Dell UltraSharp U2713HM, 27" Preisvergleich | Geizhals Deutschland


----------



## debalz (18. April 2013)

In dem Prad-Testbericht zu dem genannten Dell steht 





> daraus ergibt sich die mittlere Gesamtlatenz zu 22,6 Millisekunden. Für  Freunde von besonders schnellen First Person Shootern ist das  wahrscheinlich schon ein Tick zu viel, alle anderen Benutzer werden  davon jedoch nichts bemerken.


eigentlich ist diese Aussage bei allen 27 Zöllern mit 2.560 x 1.440 zu lesen - leider kann ich das nicht einschätzen weshalb ich noch zögere mir so ein Gerät zu kaufen. 
Ist denn in Zukunft mit schnelleren Reaktionszeiten zu rechnen oder ist das technisch in absehbarer Zeit nicht möglich?

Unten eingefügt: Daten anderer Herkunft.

-- ==== Sys2Proof/Laws/Blocks.lean ====
section
/-! SUPPORT. What the block operations do when nothing stops them, said once each: the rows of a glyph, the rows of a BLIT and the rows
of a READBACK (spec 45_glyph.md R182, 46_image.md R190, R193). -/

namespace Sys2Proof.Machine

/-! ## Glyph rows -/

/-- The row string of `n` bytes that are all there: bit `8*n - 1 - c` is bit `7 - c mod 8` of byte `c div 8` (R181, R182). -/
theorem rowBits_ok (byteAt : ByteAt) (b : Nat → Byte) : ∀ (n j acc : Nat), (∀ i < n, byteAt (j + i) = .ok (b (j + i))) →
    ∃ v, rowBits byteAt j n acc = .ok v ∧ v / 2 ^ (8 * n) = acc ∧
      ∀ c < 8 * n, v.testBit (8 * n - 1 - c) = (b (j + c / 8)).getLsbD (7 - c % 8)
  | 0, _, acc, _ => ⟨acc, rfl, by simp, by omega⟩
  | n + 1, j, acc, h => by
    have h0 : byteAt j = .ok (b j) := by simpa using h 0 (by omega)
    obtain ⟨v, h1, h2, h3⟩ := rowBits_ok byteAt b n (j + 1) (acc * 256 + (b j).toNat) fun i hi => by
      have := h (i + 1) (by omega)
      rwa [show j + (i + 1) = j + 1 + i by omega] at this
    have hb := (b j).isLt
    refine ⟨v, by rw [rowBits, h0]; exact h1, ?_, fun c hc => ?_⟩
    · rw [show 8 * (n + 1) = 8 * n + 8 by omega, Nat.pow_add, ← Nat.div_div_eq_div_mul, h2]
      omega
    · rcases Nat.lt_or_ge c 8 with hlt | hge
      · rw [show 8 * (n + 1) - 1 - c = (7 - c) + 8 * n by omega, ← Nat.testBit_div_two_pow, h2,
          show c / 8 = 0 by omega, Nat.mod_eq_of_lt hlt, Nat.add_zero, BitVec.getLsbD,
          show acc * 256 + (b j).toNat = 2 ^ 8 * acc + (b j).toNat by omega, Nat.testBit_two_pow_mul_add _ hb,
          if_pos (by omega)]
      · have := h3 (c - 8) (by omega)
        rw [show 8 * n - 1 - (c - 8) = 8 * (n + 1) - 1 - c by omega, show j + 1 + (c - 8) / 8 = j + c / 8 by omega,
          show (c - 8) % 8 = c % 8 by omega] at this
        exact this

/-- The write of pixel (r, c) of a glyph at (x, y) whose bytes are `b` (R182). -/
def glyphWrite (s : State) (x y : Int) (b : Nat → Byte) (r c : Nat) : Nat × Pixel :=
  (pixIndex s (x + c) (y + r), glyphColour s (glyphBit b (bytesPerRow s) r c))

/-- The writes of a whole glyph, in order. -/
def glyphWrites (s : State) (x y : Int) (b : Nat → Byte) : List (Nat × Pixel) :=
  (List.range s.fontH.toNat).flatMap fun r => (List.range s.fontW.toNat).map fun c => glyphWrite s x y b r c

/-- A glyph whose bytes are all there and whose pixels can all be drawn is written, row by row (R182). -/
theorem glyphRows_ok (x y : Int) (byteAt : ByteAt) (b : Nat → Byte) (s : State)
    (hb : ∀ j < glyphBytes s, byteAt j = .ok (b j))
    (hd : ∀ r c, r < s.fontH.toNat → c < s.fontW.toNat →
      inSurface s (x + c) (y + r) = true ∧ glyphColourSet s (glyphBit b (bytesPerRow s) r c)) :
    glyphRows x y byteAt s = .ok (writes (glyphWrites s x y b) s) := by
  have hrow : ∀ (r : Nat) (l : List (Nat × Pixel)), r < s.fontH.toNat → glyphRow x y byteAt r (writes l s) =
      .ok (writes (l ++ (List.range s.fontW.toNat).map fun c => glyphWrite s x y b r c) s) := by
    intro r l hr
    have hbpr : bytesPerRow (writes l s) = bytesPerRow s := by rw [writes_only_fb, bytesPerRow, bytesPerRow]
    have hw : (writes l s).fontW = s.fontW := by rw [writes_only_fb]
    obtain ⟨v, h1, _, h3⟩ := rowBits_ok byteAt b (bytesPerRow s) (r * bytesPerRow s) 0 fun i hi => hb _ (by
      have : (r + 1) * bytesPerRow s ≤ s.fontH.toNat * bytesPerRow s := Nat.mul_le_mul_right _ hr
      rw [Nat.add_mul] at this
      rw [glyphBytes]
      omega)
    have hW : s.fontW.toNat ≤ 8 * bytesPerRow s := by rw [bytesPerRow]; omega
    have hink : ∀ c < s.fontW.toNat, inkAt v (bytesPerRow s) c = if glyphBit b (bytesPerRow s) r c then .fg else .bg := by
      intro c hc
      rw [inkAt, h3 c (by omega), glyphBit]
    simp only [glyphRow, hbpr, hw, h1]
    rw [forUp_eq_forEach, ← List.range_eq_range']
    rw [← forEach_map (fun q : Dot => plot q.1 q.2.1 q.2.2)
      (fun c : Nat => ((x + c, y + r, inkAt v (bytesPerRow s) c) : Dot))]
    rw [forEach_plot_ok, writes_append, List.map_map]
    · congr 2
      refine List.map_congr_left fun c hc => ?_
      rw [Function.comp_apply, dotWrite, glyphWrite, hink c (by simpa using hc)]
      rw [writes_only_fb]
      cases glyphBit b (bytesPerRow s) r c <;> rfl
    · intro q hq
      obtain ⟨c, hc, rfl⟩ := List.mem_map.1 hq
      have hc : c < s.fontW.toNat := by simpa using hc
      obtain ⟨g1, g2⟩ := hd r c hr hc
      rw [dotOk]
      simp only
      rw [writes_only_fb, hink c hc]
      refine ⟨?_, g1⟩
      cases hbit : glyphBit b (bytesPerRow s) r c <;> simpa [hbit, glyphColourSet, inkSet] using g2
  have hloop : ∀ (n i : Nat) (l : List (Nat × Pixel)), i + n ≤ s.fontH.toNat → forUp (glyphRow x y byteAt) i n (writes l s) =
      .ok (writes (l ++ (List.range' i n).flatMap fun r => (List.range s.fontW.toNat).map fun c => glyphWrite s x y b r c) s) := by
    intro n
    induction n with
    | zero => intro i l _; simp [forUp]
    | succ n ih =>
      intro i l h
      rw [forUp_succ, hrow i l (by omega), andThen_ok, ih (i + 1) _ (by omega), List.range'_succ, List.flatMap_cons,
        List.append_assoc]
  have := hloop s.fontH.toNat 0 [] (by omega)
  rw [← List.range_eq_range'] at this
  exact this

/-! ## The rows of a BLIT -/

/-- The writes of one row of a BLIT. -/
def blitRowWrites (s : State) (y x : Int) (l : List Half) : List (Nat × Pixel) :=
  (List.range l.length).map fun i : Nat => (pixIndex s (x + i) y, l.getD i 0)

theorem blitRow_ok (y : Int) (s : State) : ∀ (l : List Half) (x : Int) (ws : List (Nat × Pixel)),
    (∀ e ∈ l, native s e) → (∀ i < l.length, inSurface s (x + i) y = true) →
    blitRow y x l (writes ws s) = .ok (writes (ws ++ blitRowWrites s y x l) s)
  | [], x, ws, _, _ => by simp [blitRow, blitRowWrites]
  | e :: t, x, ws, hn, hs => by
    have h1 : native (writes ws s) e := by rw [native, writes_cfg]; exact hn e (by simp)
    have h2 : inSurface (writes ws s) x y = true := by
      have := hs 0 (by simp)
      simpa using this
    have h3 : andThen (checkColor e (writes ws s)) (pixWrite x y e) = .ok (writes (ws ++ [(pixIndex s x y, e)]) s) := by
      have h1' : e.toNat < 2 ^ (writes ws s).cfg.pixfmt.bpp := h1
      rw [checkColor, if_pos h1', andThen_ok, pixWrite, if_pos h2, writes_append, pixIndex_writes]
      rfl
    simp only [blitRow, h3]
    rw [blitRow_ok y s t (x + 1) _ (fun e' he => hn e' (by simp [he])) fun i hi => by
      have := hs (i + 1) (by simpa using hi)
      rwa [Nat.cast_succ, show x + ((i : Int) + 1) = x + 1 + i by ring] at this]
    rw [List.append_assoc]
    refine congrArg _ (congrArg (fun l => writes (ws ++ l) s) ?_)
    simp only [blitRowWrites, List.length_cons, List.range_succ_eq_map, List.map_cons, List.map_map, List.singleton_append]
    refine congrArg₂ _ (by simp) (List.map_congr_left fun i _ => ?_)
    simp only [Function.comp_apply, List.getD_cons_succ, Nat.cast_succ, Prod.mk.injEq, and_true]
    congr 1
    ring

/-- The writes of a whole BLIT, in order. -/
def blitWrites (s : State) (d : Dir) (p : Point) (w h : Nat) (l : List Half) : List (Nat × Pixel) :=
  (List.range h).flatMap fun j => blitRowWrites s (destRow d (py p) h j) (px p) (sourceRow w j l)

theorem length_sourceRow {w j h : Nat} {l : List Half} (hl : l.length = w * h) (hj : j < h) : (sourceRow w j l).length = w := by
  have : w * (j + 1) ≤ w * h := Nat.mul_le_mul_left _ hj
  rw [Nat.mul_add] at this
  rw [sourceRow, List.length_take, List.length_drop, hl, Nat.mul_comm j w]
  omega

theorem blit_ok (d : Dir) (p : Point) (w h : Half) (l : List Half) (s : State) (hl : l.length = w.toNat * h.toNat)
    (hn : ∀ e ∈ l, native s e)
    (hs : ∀ j i : Nat, j < h.toNat → i < w.toNat → inSurface s (px p + i) (destRow d (py p) h.toNat j) = true) :
    blit d p w h l s = .ok (writes (blitWrites s d p w.toNat h.toNat l) s) := by
  have hloop : ∀ (n i : Nat) (ws : List (Nat × Pixel)), i + n ≤ h.toNat →
      forUp (fun j => blitRow (destRow d (py p) (size h) j) (px p) (sourceRow (size w) j l)) i n (writes ws s) =
      .ok (writes (ws ++ (List.range' i n).flatMap fun j =>
        blitRowWrites s (destRow d (py p) h.toNat j) (px p) (sourceRow w.toNat j l)) s) := by
    intro n
    induction n with
    | zero => intro i ws _; simp [forUp]
    | succ n ih =>
      intro i ws hi
      have hr := blitRow_ok (destRow d (py p) h.toNat i) s (sourceRow w.toNat i l) (px p) ws
        (fun e he => hn e (List.mem_of_mem_drop (List.mem_of_mem_take he)))
        (fun k hk => hs i k (by omega) (by rwa [length_sourceRow hl (by omega)] at hk))
      rw [forUp_succ]
      simp only [size] at ih ⊢
      rw [hr, andThen_ok, ih (i + 1) _ (by omega), List.range'_succ, List.flatMap_cons, List.append_assoc]
  have := hloop h.toNat 0 [] (by omega)
  rw [← List.range_eq_range'] at this
  exact this

/-! ## Words emitted -/

/-- The state after emitting the words in order. -/
def emitAll (ws : List Word) (s : State) : State := ws.foldl (fun s v => emit v s) s

theorem emitAll_out : ∀ (ws : List Word) (s : State),
    emitAll ws s = { s with out := s.out ++ ws, outCount := (emitAll ws s).outCount } ∧
      (s.outCount.toNat + ws.length < 2 ^ 32 → (emitAll ws s).outCount = s.outCount + BitVec.ofNat 32 ws.length)
  | [], s => by simp [emitAll]
  | v :: ws, s => by
    obtain ⟨h1, h2⟩ := emitAll_out ws (emit v s)
    have hc : emitAll (v :: ws) s = emitAll ws (emit v s) := rfl
    rw [hc]
    constructor
    · rw [h1]
      simp [emit]
    · intro h
      simp only [List.length_cons] at h
      have e1 : (emit v s).outCount = s.outCount + 1 := by simp [emit, nextOutCount, show s.outCount.toNat + 1 < 4294967296 by omega]
      have e2 : (emit v s).outCount.toNat = s.outCount.toNat + 1 := by
        rw [e1, BitVec.toNat_add]
        have : (1 : BitVec 32).toNat = 1 := rfl
        omega
      rw [h2 (by omega), e1]
      apply BitVec.eq_of_toNat_eq
      simp
      omega

/-- A command that emits the words `ws` and completes. -/
theorem emitted_of_emitAll (ws : List Word) (s : State) (len : Nat) :
    ∃ t, finish len (.ok (emitAll ws s)) = .next t ∧ Emitted s t len ws := by
  obtain ⟨h1, h2⟩ := emitAll_out ws s
  refine ⟨_, rfl, ?_, h2⟩
  rw [h1]

/-- The words that reading pixels `l` emits, given the element held alone before them. -/
def heldWords : Option Pixel → List Pixel → List Word
  | none, l => packHalfRun l
  | some v, l => packHalfRun (v :: l)

/-- Reading on-surface positions, two elements a word, and flushing the one left over (R193). -/
theorem readStep_all (s : State) : ∀ (l : List (Int × Int)) (held : Option Pixel) (ws : List Word),
    (∀ q ∈ l, inSurface s q.1 q.2 = true) →
    ∃ a, forEach (fun q => readStep q.1 q.2) l (held, emitAll ws s) = .ok a ∧
      flushHeld a = emitAll (ws ++ heldWords held (l.map fun q => readFb s (pixIndex s q.1 q.2))) s
  | [], held, ws, _ => by
    refine ⟨_, rfl, ?_⟩
    cases held with
    | none => simp [flushHeld, heldWords, packHalfRun]
    | some v =>
      have hv : packHalves v 0 = v.setWidth 32 := by
        apply BitVec.eq_of_toNat_eq
        have := v.isLt
        simp [packHalves]
      simp only [flushHeld, heldWords, List.map_nil, packHalfRun, emitAll, List.foldl_append, List.foldl_cons, List.foldl_nil, hv]
  | q :: l, held, ws, h => by
    have hq := h q (by simp)
    have hr : pixRead q.1 q.2 (emitAll ws s) = .ok (readFb s (pixIndex s q.1 q.2)) := by
      rw [(emitAll_out ws s).1]
      exact if_pos hq
    rw [forEach_cons]
    cases held with
    | none =>
      simp only [readStep, hr, andThen_ok]
      obtain ⟨a, h1, h2⟩ := readStep_all s l (some (readFb s (pixIndex s q.1 q.2))) ws fun q' hq' => h q' (by simp [hq'])
      exact ⟨a, h1, h2⟩
    | some v =>
      simp only [readStep, hr, andThen_ok]
      have he : emit (packHalves v (readFb s (pixIndex s q.1 q.2))) (emitAll ws s) =
          emitAll (ws ++ [packHalves v (readFb s (pixIndex s q.1 q.2))]) s := by
        simp [emitAll]
      rw [he]
      obtain ⟨a, h1, h2⟩ := readStep_all s l none (ws ++ [packHalves v (readFb s (pixIndex s q.1 q.2))])
        fun q' hq' => h q' (by simp [hq'])
      refine ⟨a, h1, ?_⟩
      rw [h2, List.append_assoc]
      rfl

theorem destRow_eq (d : Dir) (y : Int) (h j : Nat) : destRow d y h j = blockRow d y h j := by
  cases d
  · rfl
  · simp only [destRow, blockRow]
    ring

/-- A READBACK of a block on the surface emits its pixels, row by row, two to a word (R193). -/
theorem readback_ok (d : Dir) (p : Point) (w h : Half) (s : State)
    (hs : ∀ j i : Nat, j < h.toNat → i < w.toNat → inSurface s (px p + i) (destRow d (py p) h.toNat j) = true) :
    readback d p w h s = .ok (emitAll (packHalfRun (blockPixels s d p w.toNat h.toNat)) s) := by
  have hflat : forUp (fun j => forUp (fun i => readStep (px p + i) (destRow d (py p) (size h) j)) 0 (size w)) 0 (size h) (none, s) =
      forEach (fun q : Int × Int => readStep q.1 q.2) ((List.range h.toNat).flatMap fun j : Nat => (List.range w.toNat).map fun i : Nat =>
        (px p + i, destRow d (py p) h.toNat j)) (none, s) := by
    rw [forUp_eq_forEach, ← List.range_eq_range', ← forEach_flatMap]
    refine forEach_congr _ _ fun j _ a => ?_
    rw [forUp_eq_forEach, ← List.range_eq_range', forEach_map]
    rfl
  obtain ⟨a, h1, h2⟩ := readStep_all s ((List.range h.toNat).flatMap fun j : Nat => (List.range w.toNat).map fun i : Nat =>
        (px p + i, destRow d (py p) h.toNat j)) none [] (by
    intro q hq
    obtain ⟨j, hj, hq⟩ := List.mem_flatMap.1 hq
    obtain ⟨i, hi, rfl⟩ := List.mem_map.1 hq
    exact hs j i (by simpa using hj) (by simpa using hi))
  have h1' : forEach (fun q : Int × Int => readStep q.1 q.2) ((List.range h.toNat).flatMap fun j : Nat => (List.range w.toNat).map fun i : Nat =>
        (px p + i, destRow d (py p) h.toNat j)) (none, s) = .ok a := h1
  rw [readback, hflat, h1']
  simp only [h2, List.nil_append, heldWords, blockPixels, List.map_flatMap, List.map_map, Function.comp_def, destRow_eq]

end Sys2Proof.Machine
end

M.E. ist aktuell dieser Eizo für Spieler ganz weit vorne im Bereich 27"/ 2560 x 1440 PRAD | Test Monitor Eizo EV2736WFS-BK


----------



## Painkiller (18. April 2013)

Der Eizo hat halt eine höhere Latenz und auch Schlierenbildung. Vom Preis her liegt er auch über dem Dell. Auf irgendeine Art muss der TE wohl in den sauren Apfel beißen.


----------



## SgtRheinstein (18. April 2013)

Ah ok aber bei dem Eizo ist mir der Preis dann doch einen Tacken zu hoch ^^ 

Gut also bleib der ASUS weiterhin auf meinem Schreibtisch xD 
Vielleicht werden die 21/9 Monitore ja noch besser xD


----------



## Painkiller (18. April 2013)

Wenn du eh nur spielst, ist der Asus so ziemlich das Beste was du im Moment im 144Hz-Bereich kaufen kannst. 

Von daher würde ich ihn einfach behalten.


----------



## SgtRheinstein (18. April 2013)

Vielen Dank für eure Antworten  

Ich bleibe erstmal bei meinem ASUS! 

Trotzdem irgendwie schade das es keinen gescheiten und halbwegs bezahlbaren Monitor mit einer höheren Auflösung zum zoggen gibt^^


----------



## debalz (18. April 2013)

Allerdings - bleibt nur abwarten und auf noch bessere Zeiten hoffen.
Bleibt noch ein Hinweis auf Overlord Computer 27 inch Displays | Overlord Computer
Eine sehr junge Firma aus Kalifornien, die Gamer-Monitor mit hoher Auflösung anbietet, der Name Overlord mit der angeblich werksmäßigen "Übertaktung" und somit 3D-fähigkeit geistert durch die Monitor Threads aller möglichen Foren habe aber keine anständigen Tests gefunden....


----------



## SgtRheinstein (18. April 2013)

Super Tipp debalz danke! 

Darüber sollte es echt mal anständige Test geben ^^


----------



## Eftilon (18. April 2013)

Bei beiden 29 Zollern ist LG Drin 

hab ich gehört.

Ich würde lieber in einen sehr guten 24er investieren, 27er mit höhere asl Full HD sind noch zu teuer.

eftilon


----------



## mr.4EvEr (19. April 2013)

Eftilon schrieb:


> Bei beiden 29 Zollern ist LG Drin
> 
> hab ich gehört.
> 
> ...



Das stimmt. LG beliefert Dell mit IPS Panels. LG ist im IPS Markt eig. der Riese schlechthin.
Naja ein 27" mit WQHD Panel ist auch nicht teurer als ein 29" 21:9 Monitor (der U2913WM kostet ja auch schon 490€).
 Außerdem hat der TE ja schon den Asus VG278HE, welcher derzeitig das Optimum in Spielen darstellt.


----------



## SgtRheinstein (19. April 2013)

Ja  für mich ist halt die höhere Auflösung sehr verlockend. Und sonst bleiben ja nur 3 Bildschirme.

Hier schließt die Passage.